6. The method according to claim 1, characterized in that for the preparation of the polyether alcohol b1) as compounds having at least two with alkylene oxides Reactive hydrogen atoms b1 a) mixtures are used which contain at least one compound bl aii), which is liquid at room temperature.

7. The method according to claim 1, characterized in that the compound b1 aii) is selected from the group comprising glycerol, monofunctional alcohols having 1-20 carbon atoms, ethylene glycol and its higher homologues and propylene glycol and its higher homologues, hydroxyalkylamines, such as mono- ethanolamine, diethanolamine, triethanolamine, and their reaction products with propylene oxide.

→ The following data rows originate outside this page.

-- ==== Sys2Proof/Machine/Prefixes.lean ====
section
/-! DEFINITION. RSL's tables: the prefix table, route plans, sticky positions and digit treatment, with SET_PREFIX, DEL_PREFIX,
READ_PREFIX, SET_PLAN and READ_PLAN (chapter 1). -/

namespace Sys2Proof.Machine

/-! ### The prefix table -/

/-- Table order (R5): the smaller digit at the first difference, and the shorter string before a longer one it leads. -/
def digitsBefore : Digits → Digits → Bool
  | [], [] => false
  | [], _ :: _ => true
  | _ :: _, [] => false
  | a :: as, b :: bs => if a < b then true else if b < a then false else digitsBefore as bs

/-- Whether a digit string leads a called number (R2). -/
def leads (ds number : Digits) : Bool := ds.isPrefixOf number

/-- The entry with exactly a digit string (R4, R5). -/
def findEntry (ds : Digits) (t : List PrefixEntry) : Option PrefixEntry := t.find? (fun e => decide (e.digits = ds))

/-- Writes the entry with its digit string, in table order. -/
def putEntry (e : PrefixEntry) : List PrefixEntry → List PrefixEntry
  | [] => [e]
  | e' :: t =>
    if e.digits = e'.digits then e :: t
    else if digitsBefore e.digits e'.digits then e :: e' :: t
    else e' :: putEntry e t

/-- Removes the entry with a digit string (R4). -/
def eraseEntry (ds : Digits) (t : List PrefixEntry) : List PrefixEntry := t.filter (fun e => decide (e.digits ≠ ds))

/-- Longest-match lookup (R2): the longest entry that leads the called number. -/
def longestMatch (number : Digits) : List PrefixEntry → Option PrefixEntry
  | [] => none
  | e :: rest =>
    match longestMatch number rest with
    | none => if leads e.digits number then some e else none
    | some b => if leads e.digits number && decide (b.digits.length < e.digits.length) then some e else some b

/-- The first entry after a digit string in table order (R5). -/
def nextEntry (ds : Digits) (t : List PrefixEntry) : Option PrefixEntry := t.find? (fun e => digitsBefore ds e.digits)

/-- Reads the note of SET_PREFIX: a body that ends before it carries none (R3; log 10). -/
def takeNote (body : List Byte) : Option (Option Nat) :=
  match body with
  | [] => some none
  | _ :: _ => (takeOptional 2 body).map (·.1)

/-- The fields of SET_PREFIX (R3). -/
def readSetPrefix (body : List Byte) : Option (Digits × Nat × Option Nat) := do
  let (ds, body) ← takeDigits body
  let (plan, body) ← takeNumber 2 body
  let note ← takeNote body
  return (ds, plan, note)

/-- A digit string of a length in a range, each digit 0..9. -/
def digitsIn (low high : Nat) (ds : Digits) : Bool :=
  decide (low ≤ ds.length) && decide (ds.length ≤ high) && digitsDecimal ds

/-- SET_PREFIX (R3). -/
def handleSetPrefix (body : List Byte) (s : State) : Answer :=
  match readSetPrefix body with
  | none => refuse s .badLength
  | some (ds, plan, note) =>
    if !digitsIn 1 12 ds then refuse s .badValue
    else if Config.planCount ≤ plan then refuse s .badIndex
    else if (s.plan? plan).isNone then refuse s .notConfigured
    else if (findEntry ds s.rsl.prefixes).isNone && decide (Config.prefixCapacity ≤ s.rsl.prefixes.length) then
      refuse s .tableFull
    else
      accept (s.setPrefixes (putEntry { digits := ds, plan := plan, note := note } s.rsl.prefixes))
        (putOptional PrefixEntry.layout (findEntry ds s.rsl.prefixes))

/-- DEL_PREFIX (R4). -/
def handleDelPrefix (body : List Byte) (s : State) : Answer :=
  match takeDigits body with
  | none => refuse s .badLength
  | some (ds, _) =>
    if !digitsIn 1 12 ds then refuse s .badValue
    else
      match findEntry ds s.rsl.prefixes with
      | none => refuse s .notConfigured
      | some e => accept (s.setPrefixes (eraseEntry ds s.rsl.prefixes)) e.layout

/-- The entry that a form of READ_PREFIX asks for (R5), none for a form or a digit count out of range. -/
def readForm (form : Nat) (ds : Digits) (t : List PrefixEntry) : Option (Option PrefixEntry) :=
  if form = 0 then (if digitsIn 1 12 ds then some (findEntry ds t) else none)
  else if form = 1 then (if digitsIn 1 16 ds then some (longestMatch ds t) else none)
  else if form = 2 then (if digitsIn 0 12 ds then some (nextEntry ds t) else none)
  else none

/-- The fields of READ_PREFIX: a form and a digit string (R5). -/
def readReadPrefix (body : List Byte) : Option (Nat × Digits) := do
  let (form, body) ← takeNumber 1 body
  let (ds, _) ← takeDigits body
  return (form, ds)

/-- READ_PREFIX (R5). Every reply carries the number of entries (log 12). -/
def handleReadPrefix (body : List Byte) (s : State) : Answer :=
  let count := putNumber 2 s.rsl.prefixes.length
  match readReadPrefix body with
  | none => refuseWith s .badLength count
  | some (form, ds) =>
    match readForm form ds s.rsl.prefixes with
    | none => refuseWith s .badValue count
    | some none => refuseWith s .notConfigured count
    | some (some e) => accept s (count ++ putDigits e.digits ++ e.layout)

/-! ### Route plans -/

/-- The plan has a sticky position: STICKY with two choices or more (R7, R10). -/
def Plan.hasSticky (p : Plan) : Bool := decide (p.mode = .sticky) && decide (2 ≤ p.choices.length)

/-- Advancing the sticky position, when a failed call's position equals it (R10, R84, R87). -/
def Plan.advanceSticky (p : Plan) (position : Nat) : Plan :=
  if p.hasSticky && decide (p.stickyPosition = some position) then
    { p with stickyPosition := some (if position < p.choices.length then position + 1 else 2) }
  else p

/-- Setting the sticky position at a grant (R70): any alternate other than the stored one. -/
def Plan.grantSticky (p : Plan) (position : Nat) : Plan :=
  if p.hasSticky && decide (position ≠ 1) then { p with stickyPosition := some position } else p

/-- A failure or a seizure timeout at a plan's position reaches RSL (R84, R87). -/
def State.advanceSticky (s : State) (plan position : Nat) : State :=
  match s.plan? plan with
  | none => s
  | some p => s.putPlan plan (p.advanceSticky position)

/-- Some value stands at two positions. -/
def hasRepeat : List Nat → Bool
  | [] => false
  | a :: t => t.contains a || hasRepeat t

/-- The fields of SET_PLAN as sent (R8). -/
structure PlanFields where
  index : Nat
  choices : List Nat
  mode : Nat
  ceiling : Option Nat
  limit : Nat
  deriving DecidableEq, Repr

/-- Reads SET_PLAN (R8). -/
def readSetPlan (body : List Byte) : Option PlanFields := do
  let (index, body) ← takeNumber 2 body
  let (count, body) ← takeNumber 1 body
  let (choices, body) ← takeNumbers 2 count body
  let (mode, body) ← takeNumber 1 body
  let (ceiling, body) ← takeOptional 3 body
  let (limit, _) ← takeNumber 1 body
  return { index := index, choices := choices, mode := mode, ceiling := ceiling, limit := limit }

/-- The plan that an accepted SET_PLAN stores: ceiling and limit clamped, the sticky position at 2 or absent (R9). -/
def PlanFields.stored (f : PlanFields) (mode : PlanMode) : Plan where
  choices := f.choices
  mode := mode
  stickyPosition := if mode = .sticky ∧ 2 ≤ f.choices.length then some 2 else none
  ceiling := f.ceiling.map (fun c => max 1 c)
  crankbackLimit := min 5 f.limit

/-- SET_PLAN (R8, R9). -/
def handleSetPlan (body : List Byte) (s : State) : Answer :=
  match readSetPlan body with
  | none => refuse s .badLength
  | some f =>
    if Config.planCount ≤ f.index then refuse s .badIndex
    else if decide (f.choices.length = 0) || decide (6 < f.choices.length) then refuse s .badValue
    else if f.choices.any (fun g => decide (Config.groupCount ≤ g)) then refuse s .badIndex
    else if hasRepeat f.choices then refuse s .badValue
    else
      match planModeOf f.mode with
      | none => refuse s .badValue
      | some mode =>
        accept (s.putPlan f.index (f.stored mode))
          (putOptional Plan.layout (s.plan? f.index) ++ putOptional (putNumber 3) (f.stored mode).ceiling ++
            putNumber 1 (f.stored mode).crankbackLimit)

/-- READ_PLAN (R11). -/
def handleReadPlan (body : List Byte) (s : State) : Answer :=
  withRecord 2 Config.planCount s.plan? body s (fun _ p => accept s p.layout)

/-! ### Digit treatment -/

/-- Digit treatment (R14): delete d leading digits and place the insert string in front. -/
def GroupConfig.treat (c : GroupConfig) (number : Digits) : Digits := c.insertDigits ++ number.drop c.deleteCount

/-- An outgoing number of 1..20 digits is acceptable (R14, R65). -/
def acceptable (outgoing : Digits) : Bool := decide (1 ≤ outgoing.length) && decide (outgoing.length ≤ 20)

/-! ### The commands -/

/-- SET_PREFIX. -/
def execSetPrefix (number : Byte) (body : List Byte) (s : State) : Host.Outcome State Fault Refusal :=
  serve 0x01 number body handleSetPrefix s

/-- DEL_PREFIX. -/
def execDelPrefix (number : Byte) (body : List Byte) (s : State) : Host.Outcome State Fault Refusal :=
  serve 0x02 number body handleDelPrefix s

/-- SET_PLAN. -/
def execSetPlan (number : Byte) (body : List Byte) (s : State) : Host.Outcome State Fault Refusal :=
  serve 0x03 number body handleSetPlan s

/-- READ_PREFIX. -/
def execReadPrefix (number : Byte) (body : List Byte) (s : State) : Host.Outcome State Fault Refusal :=
  serve 0x41 number body handleReadPrefix s

/-- READ_PLAN. -/
def execReadPlan (number : Byte) (body : List Byte) (s : State) : Host.Outcome State Fault Refusal :=
  serve 0x42 number body handleReadPlan s

end Sys2Proof.Machine
end

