/-- A link reset begins and ends (R177, R178). At its beginning the frame being received and the three queues are discarded, and no
record of another block changes. At its end the sticky flags are cleared and READY with cause LINK_RESET is queued, but for a reset
that began during the initialisation; a RESTART still in service puts the end off to its completion, and a link reset that begins
meanwhile takes the place of the one that waits (the model's choice, log 34). While the in-line is spacing the part takes no character
(R177). Power-on and the release of the
reset pin (R169, R178) read the straps and begin the initialisation, with every record cleared as after reset; while the pin is held
the part is cleared (the model clears at once, log 22), takes nothing from the in-line and sends nothing, also by a power-on (the model stays held, log 21); at the
completion the part runs, the sticky flags are clear, and READY with cause POWER_ON is queued, also while the in-line is spacing
(the model's reading of R178, log 25). -/
def Obligations.LinkAndPowerResets : Prop :=
  (∀ s : State, s.lif.phase ≠ .held → (∀ r, s.lif.linkReset = some r → r.marking = true) →
    ∃ inInit, (s.lif.phase = .initialising → inInit = true) ∧
      (s.lif.phase = .running → s.lif.linkReset = none → inInit = false) ∧
      exec .linkResetBegin s = .next { s with
        lif := { s.lif with
          receiver := .hunting, requests := [], replies := [], advisories := [],
          linkReset := some { marking := false, inInit := inInit } } }) ∧
  (∀ (s : State) (cs : List Byte) (high low : Byte),
    (s.lif.phase = .held ∨ ∃ r, s.lif.linkReset = some r ∧ r.marking = false) →
    exec (.frameReceived cs) s = .next s ∧ exec .startCodeReceived s = .next s ∧
      exec (.lengthOutOfRange high low) s = .next s ∧ exec .linkResetBegin s = .next s) ∧
  (∀ s : State, s.lif.phase = .held → exec .outlineFrameSend s = .next s ∧ exec .brokenCharacter s = .next s) ∧
  (∀ (s : State) (r : LinkReset), s.lif.linkReset = some r → r.marking = false → s.lif.serving = none →
    exec .linkResetEnd s = .next { s with
      lif := (if r.inInit then [] else [Advisory.ready .linkReset]).foldl Lif.offer
        { s.lif with linkReset := none, advisoryLost := false, overrun := false, linkError := false } }) ∧
  (∀ (s : State) (r : LinkReset) (v : Serving), s.lif.linkReset = some r → r.marking = false → s.lif.serving = some v →
    exec .linkResetEnd s = .next { s with lif := { s.lif with linkReset := some { r with marking := true } } }) ∧
  (∀ (s : State) (a b : Bool) (rate : LineRate),
    rate = (if a then (if b then .r3686400 else .r921600) else (if b then .r460800 else .r115200)) →
    (s.lif.phase ≠ .held → exec (.powerOn a b) s = .next { State.reset with
      lif := { State.reset.lif with lineRate := rate }, pending := s.pending, freeCounter := s.freeCounter }) ∧
    (s.lif.phase = .held → exec (.powerOn a b) s = .next { State.reset with
      lif := { State.reset.lif with lineRate := rate, phase := .held }, pending := s.pending,
      freeCounter := s.freeCounter }) ∧
    (s.lif.phase = .held → exec (.resetPinRelease a b) s = .next { State.reset with
      lif := { State.reset.lif with lineRate := rate }, pending := s.pending, freeCounter := s.freeCounter })) ∧
  (∀ s : State, exec .resetPinAssert s = .next { State.reset with
    lif := { State.reset.lif with lineRate := s.lif.lineRate, phase := .held },
    pending := s.pending, freeCounter := s.freeCounter }) ∧
  (∀ s : State, s.lif.phase = .initialising → s.lif.advisories.length < 32 → exec .initComplete s = .next { s with
    lif := { s.lif with
      phase := .running, initElapsed := 0, advisoryLost := false, overrun := false, linkError := false,
      advisories := s.lif.advisories ++ [.ready .powerOn] },
    tmb := { s.tmb with clockCount := 0 } })

/-- Every request that the engine takes is answered by exactly one reply, at the tail of the reply queue, of the request's kind
with its top bit set and with its number, and its frame leaves the request queue (R172); RESTART alone is answered later. A frame
that is not the engine's to take waits, and nothing changes (log 1); a RESTART row given while one is in service lets that one go on
(log 26), as RestartActsAndCompletes says. -/
def Obligations.EngineAnswersEachRequestOnce : Prop :=
  ∀ (s : State) (kind number : Byte) (body : List Byte),
    (∀ t, Takes s kind number body → kind ≠ 0x33 → exec (requestCommand kind number body) s = .next t →
      t.lif.requests = s.lif.requests.tail ∧ t.lif.phase = s.lif.phase ∧ t.lif.receiver = s.lif.receiver ∧
      t.lif.outLine = s.lif.outLine ∧ t.lif.linkReset = none ∧ t.lif.serving = none ∧ t.pending = s.pending ∧
      ∃ summary fields, t.lif.replies =
        s.lif.replies ++ [{ kind := kind ||| 0x80, number := number, body := summary :: fields }]) ∧
    (¬ Takes s kind number body → (kind = 0x33 → s.lif.serving = none) →
      exec (requestCommand kind number body) s = .next s)

/-- A request that is refused changes no record of any block and queues no advisory: LIF alone moves on (R3, R8, R19, R57, R79,
R113, R145, R160). -/
def Obligations.RefusedRequestChangesNoRecord : Prop :=
  ∀ (s t : State) (kind number : Byte) (body : List Byte) (summary result : Byte) (fields : List Byte),
    Takes s kind number body → kind ≠ 0x40 → exec (requestCommand kind number body) s = .next t →
    t.lif.replies = s.lif.replies ++ [{ kind := kind ||| 0x80, number := number, body := summary :: result :: fields }] →
    result ∈ ([0x02, 0x03, 0x04, 0x05, 0x06, 0x07, 0x08, 0x09, 0x0A, 0x0B, 0x0C, 0x0E, 0x0F] : List Byte) →
    Served s t kind number [] (result :: fields) ∧ t = { s with lif := t.lif }

/-- STATUS (R176) carries the counts, the period number and the line rate (as a number of 3 bytes, the model's reading, log 15), shows the sticky flags in its summary byte and clears
them once it is built; a kind that names no request is answered UNKNOWN_KIND (R181). Nothing else changes. -/
def Obligations.StatusAndUnknownKindServed : Prop :=
  (∀ (s : State) (number : Byte) (body : List Byte), Takes s 0x40 number body →
    exec (.status number body) s = .next { s with
      lif := { s.lif with
        requests := s.lif.requests.tail, advisoryLost := false, overrun := false, linkError := false,
        replies := s.lif.replies ++
          [{ kind := 0xC0, number := number,
             body := s.summaryByte :: 0x00 ::
               (putNumber 2 s.tgm.groups.length ++ putNumber 2 s.ctb.length ++ putNumber 1 s.gpc.gaps.length ++
                 putNumber 1 s.lif.advisories.length ++ putNumber 4 s.chu.period.number ++
                 putNumber 3 s.lif.lineRate.bitsPerSecond) }] } }) ∧
  (∀ (s : State) (kind number : Byte) (body : List Byte), Takes s kind number body → isRequestKind kind = false →
    ∃ t, exec (.unknownKind kind number body) s = .next t ∧ Served s t kind number [] [0x0E] ∧
      t = { s with lif := t.lif })
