theorem recordLaws_block {s : State} (laws : RecordLaws s) (body : List Byte) : RecordLaws (handleBlock body s).1 := by
  rw [handleBlock]
  refine withRecord_cases (P := fun a => RecordLaws a.1) (fun _ => laws) fun i circ stands => ?_
  have writes := writes_blockCircuit s i circ
  have tied := tied_of_recordLaws laws
  obtain ⟨grp, held⟩ := tied.owner stands
  show RecordLaws (s.blockCircuit i circ)
  rcases circuitState_cases circ.state with idle | taken | blocked
  · rw [blockCircuit_of_idle idle] at writes ⊢
    have edit := CircuitEdit.loseIdle tied.toFramed stands held idle (state := .blocked) rfl
    refine recordLaws_of_edit laws writes edit (fun tag => ?_) rfl rfl ?_ (gentles_raiseTest _ _)
    · simp [idle]
    · rw [State.modifyGroup_eq]; rfl
  · rw [blockCircuit_of_taken taken] at writes ⊢
    have edit := CircuitEdit.put (new := { circ with blockPending := true }) stands held rfl rfl
    exact recordLaws_of_edit laws writes edit (fun _ => Iff.rfl) rfl rfl rfl .refl
  · rw [blockCircuit_of_blocked blocked]
    exact laws

theorem recordLaws_unblock {s : State} (laws : RecordLaws s) (body : List Byte) : RecordLaws (handleUnblock body s).1 := by
  rw [handleUnblock]
  refine withRecord_cases (P := fun a => RecordLaws a.1) (fun _ => laws) fun i circ stands => ?_
  have writes := writes_unblockCircuit s i circ
  obtain ⟨grp, held⟩ := (tied_of_recordLaws laws).owner stands
  show RecordLaws (s.unblockCircuit i circ)
  by_cases blocked : circ.state = .blocked
  · rw [unblockCircuit_of_blocked blocked] at writes ⊢
    have edit := CircuitEdit.gainIdle stands held (by rw [blocked]; rfl) false
    refine recordLaws_of_edit laws writes edit (fun tag => ?_) rfl rfl ?_ .refl
    · simp [blocked]
    · rw [State.modifyGroup_eq]; rfl
  · rw [unblockCircuit_of_other blocked] at writes ⊢
    have edit := CircuitEdit.put (new := { circ with blockPending := false }) stands held rfl rfl
    exact recordLaws_of_edit laws writes edit (fun _ => Iff.rfl) rfl rfl rfl .refl

/-- The ending of a guard, or of a circuit released at once, is an edit of the circuit with its group's idle count (R29, R30). -/
theorem endGuard_edit {s : State} {i : Nat} {circ : Circuit} {grp : Group} (stands : s.circuit? i = some circ)
    (held : s.group? circ.owner = some grp) (taken : circ.state.isIdle = false) :
    ∃ new after, CircuitEdit s (s.endGuard i circ) i circ new grp after ∧ (∀ tag, new.state ≠ .busy tag) ∧
      after.probe = grp.probe ∧ after.service = grp.service ∧ (s.endGuard i circ).ctb = s.ctb := by
  cases pending : circ.blockPending with
  | true =>
    rw [State.endGuard_pending pending]
    refine ⟨{ circ with state := .blocked, blockPending := false }, grp, CircuitEdit.put stands held rfl ?_, fun _ => nofun,
      rfl, rfl, rfl⟩
    simp only [Circuit.idles, taken]
    rfl
  | false =>
    rw [State.endGuard_idle pending]
    refine ⟨{ circ with state := .idle }, grp.gainIdle, CircuitEdit.gainIdle stands held taken circ.blockPending,
      fun _ => nofun, rfl, rfl, ?_⟩
    rw [State.modifyGroup_eq]
    rfl

theorem recordLaws_guardExpiry {s t : State} {i : Nat} (laws : RecordLaws s) (h : exec (.guardExpiry i) s = .next t) :
    RecordLaws t := by
  have writes := writes_guardExpiry h
  have h : execGuardExpiry i s = .next t := h
  rw [execGuardExpiry] at h
  split at h
  · cases h; exact laws
  next circ stands =>
    split at h
    next due =>
      cases h
      have guarding : circ.state.isIdle = false ∧ ∀ tag, circ.state ≠ .busy tag := by
        cases state : circ.state <;> simp_all [CircuitState.expiry?, Timer.due, CircuitState.isIdle]
      obtain ⟨grp, held⟩ := (tied_of_recordLaws laws).owner stands
      obtain ⟨new, after, e, free, probe, service, ctb⟩ := endGuard_edit stands held guarding.1
      exact recordLaws_of_edit laws writes e
        (fun tag => ⟨fun busy => absurd busy (free tag), fun busy => absurd busy (guarding.2 tag)⟩) probe service ctb .refl
    next => cases h; exact laws

/-! ### The freeing of the calls -/

theorem freed_owner (c : Circuit) : c.freed.owner = c.owner := by
  rw [Circuit.freed]
  split <;> rfl

theorem freed_not_busy (c : Circuit) (tag : Nat) : c.freed.state ≠ .busy tag := by
  rw [Circuit.freed]
  split
  · split <;> nofun
  · split <;> nofun
  next idle => rw [idle]; nofun
  next blocked => rw [blocked]; nofun

theorem circuit_freeCalls (s : State) (i : Nat) : s.freeCalls.circuit? i = (s.circuit? i).map Circuit.freed :=
  Table.get?_mapValues (fun _ (c : Circuit) => c.freed) s.tgm.circuits i

theorem group_freeCalls (s : State) (g : Nat) :
    s.freeCalls.group? g = (s.group? g).map fun grp => grp.recounted (s.freeCalls.idleCircuitCount g) :=
  Table.get?_mapValues (fun g (grp : Group) => grp.recounted (s.freeCalls.idleCircuitCount g)) s.tgm.groups g

theorem tied_freeCalls {s : State} {calls : Nat → Option Call} (k : Tied s calls) : Tied s.freeCalls fun _ => none := by
  refine ⟨⟨k.prefixes, fun g grp held => ?_, fun i c stands => ?_, fun g grp held => ?_, fun g grp i held within => ?_⟩, nofun,
    fun i c tag stands busy => ?_, fun g grp tag held probe => ?_⟩
  · rw [group_freeCalls, Option.map_eq_some_iff] at held
    obtain ⟨a, stood, rfl⟩ := held
    exact k.names g a stood
  · rw [circuit_freeCalls, Option.map_eq_some_iff] at stands
    obtain ⟨a, stood, rfl⟩ := stands
    obtain ⟨grp, held, within⟩ := k.owned i a stood
    rw [freed_owner, group_freeCalls, held]
    exact ⟨_, rfl, within⟩
  · rw [group_freeCalls, Option.map_eq_some_iff] at held
    obtain ⟨a, stood, rfl⟩ := held
    rfl
  · rw [group_freeCalls, Option.map_eq_some_iff] at held
    obtain ⟨a, stood, rfl⟩ := held
    obtain ⟨c, stands, owner⟩ := k.owns g a i stood within
    exact ⟨c.freed, by rw [circuit_freeCalls, stands]; rfl, (freed_owner c).trans owner⟩
  · rw [circuit_freeCalls, Option.map_eq_some_iff] at stands
    obtain ⟨a, _, rfl⟩ := stands
    exact absurd busy (freed_not_busy a tag)
  · rw [group_freeCalls, Option.map_eq_some_iff] at held
    obtain ⟨a, _, rfl⟩ := held
    cases probe
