-- ==== Sys2Proof/Machine/Operands.lean ====
section
/-! DEFINITION. The three operand forms (30_encoding.md R100): register, sign-extended 12-bit immediate, base plus offset. -/

namespace Sys2Proof.Machine

/-- The register operand `x[i]`. -/
def regOperand (s : State) (r : RegIdx) : Word := s.readReg r

/-- The immediate operand: sign-extended, never scaled, shifted or zero-extended. -/
def immOperand (imm : Imm12) : Word := sext imm

/-- The memory operand `x[rs1] + imm`, modulo 2^32; the base is not modified (41_load.md R141, 43_store.md R161). -/
def effectiveAddress (s : State) (rs1 : RegIdx) (imm : Imm12) : Word := regOperand s rs1 + immOperand imm

end Sys2Proof.Machine
end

8. The method according to claim 1, characterized in that the compound b1 a) contains a mixture of at least one compound bl ai), which is solid at room temperature, and at least one compound bl aii), which is liquid at room temperature.

9. The method according to claim 1, characterized in that as the catalyst b1 c) an amine of bl ai) different amine is used.

10. The method according to claim 1, characterized in that the catalyst b1 c) is selected from the group comprising trialkylamines, aromatic amines, pyridine, imidazoles, guanidines, alkylated guanidines, amidines.

1 1. A method according to claim 1, characterized in that the catalyst b1 c) dimethylethanolamine.

12. The method according to claim 1, characterized in that the catalyst b1 c) imidazole.

13. The method according to claim 1, characterized in that the catalyst b1 c) for the preparation of component b1) in an amount of 0.01 - 5.0, preferably

0.05-3.0 and more preferably 0.1-1.0% by weight, based on the total batch.

14. The method according to claim 1, characterized in that hydrocarbons are used as blowing agent.

15. rigid polyurethane foams, producible according to one of claims 1 -14.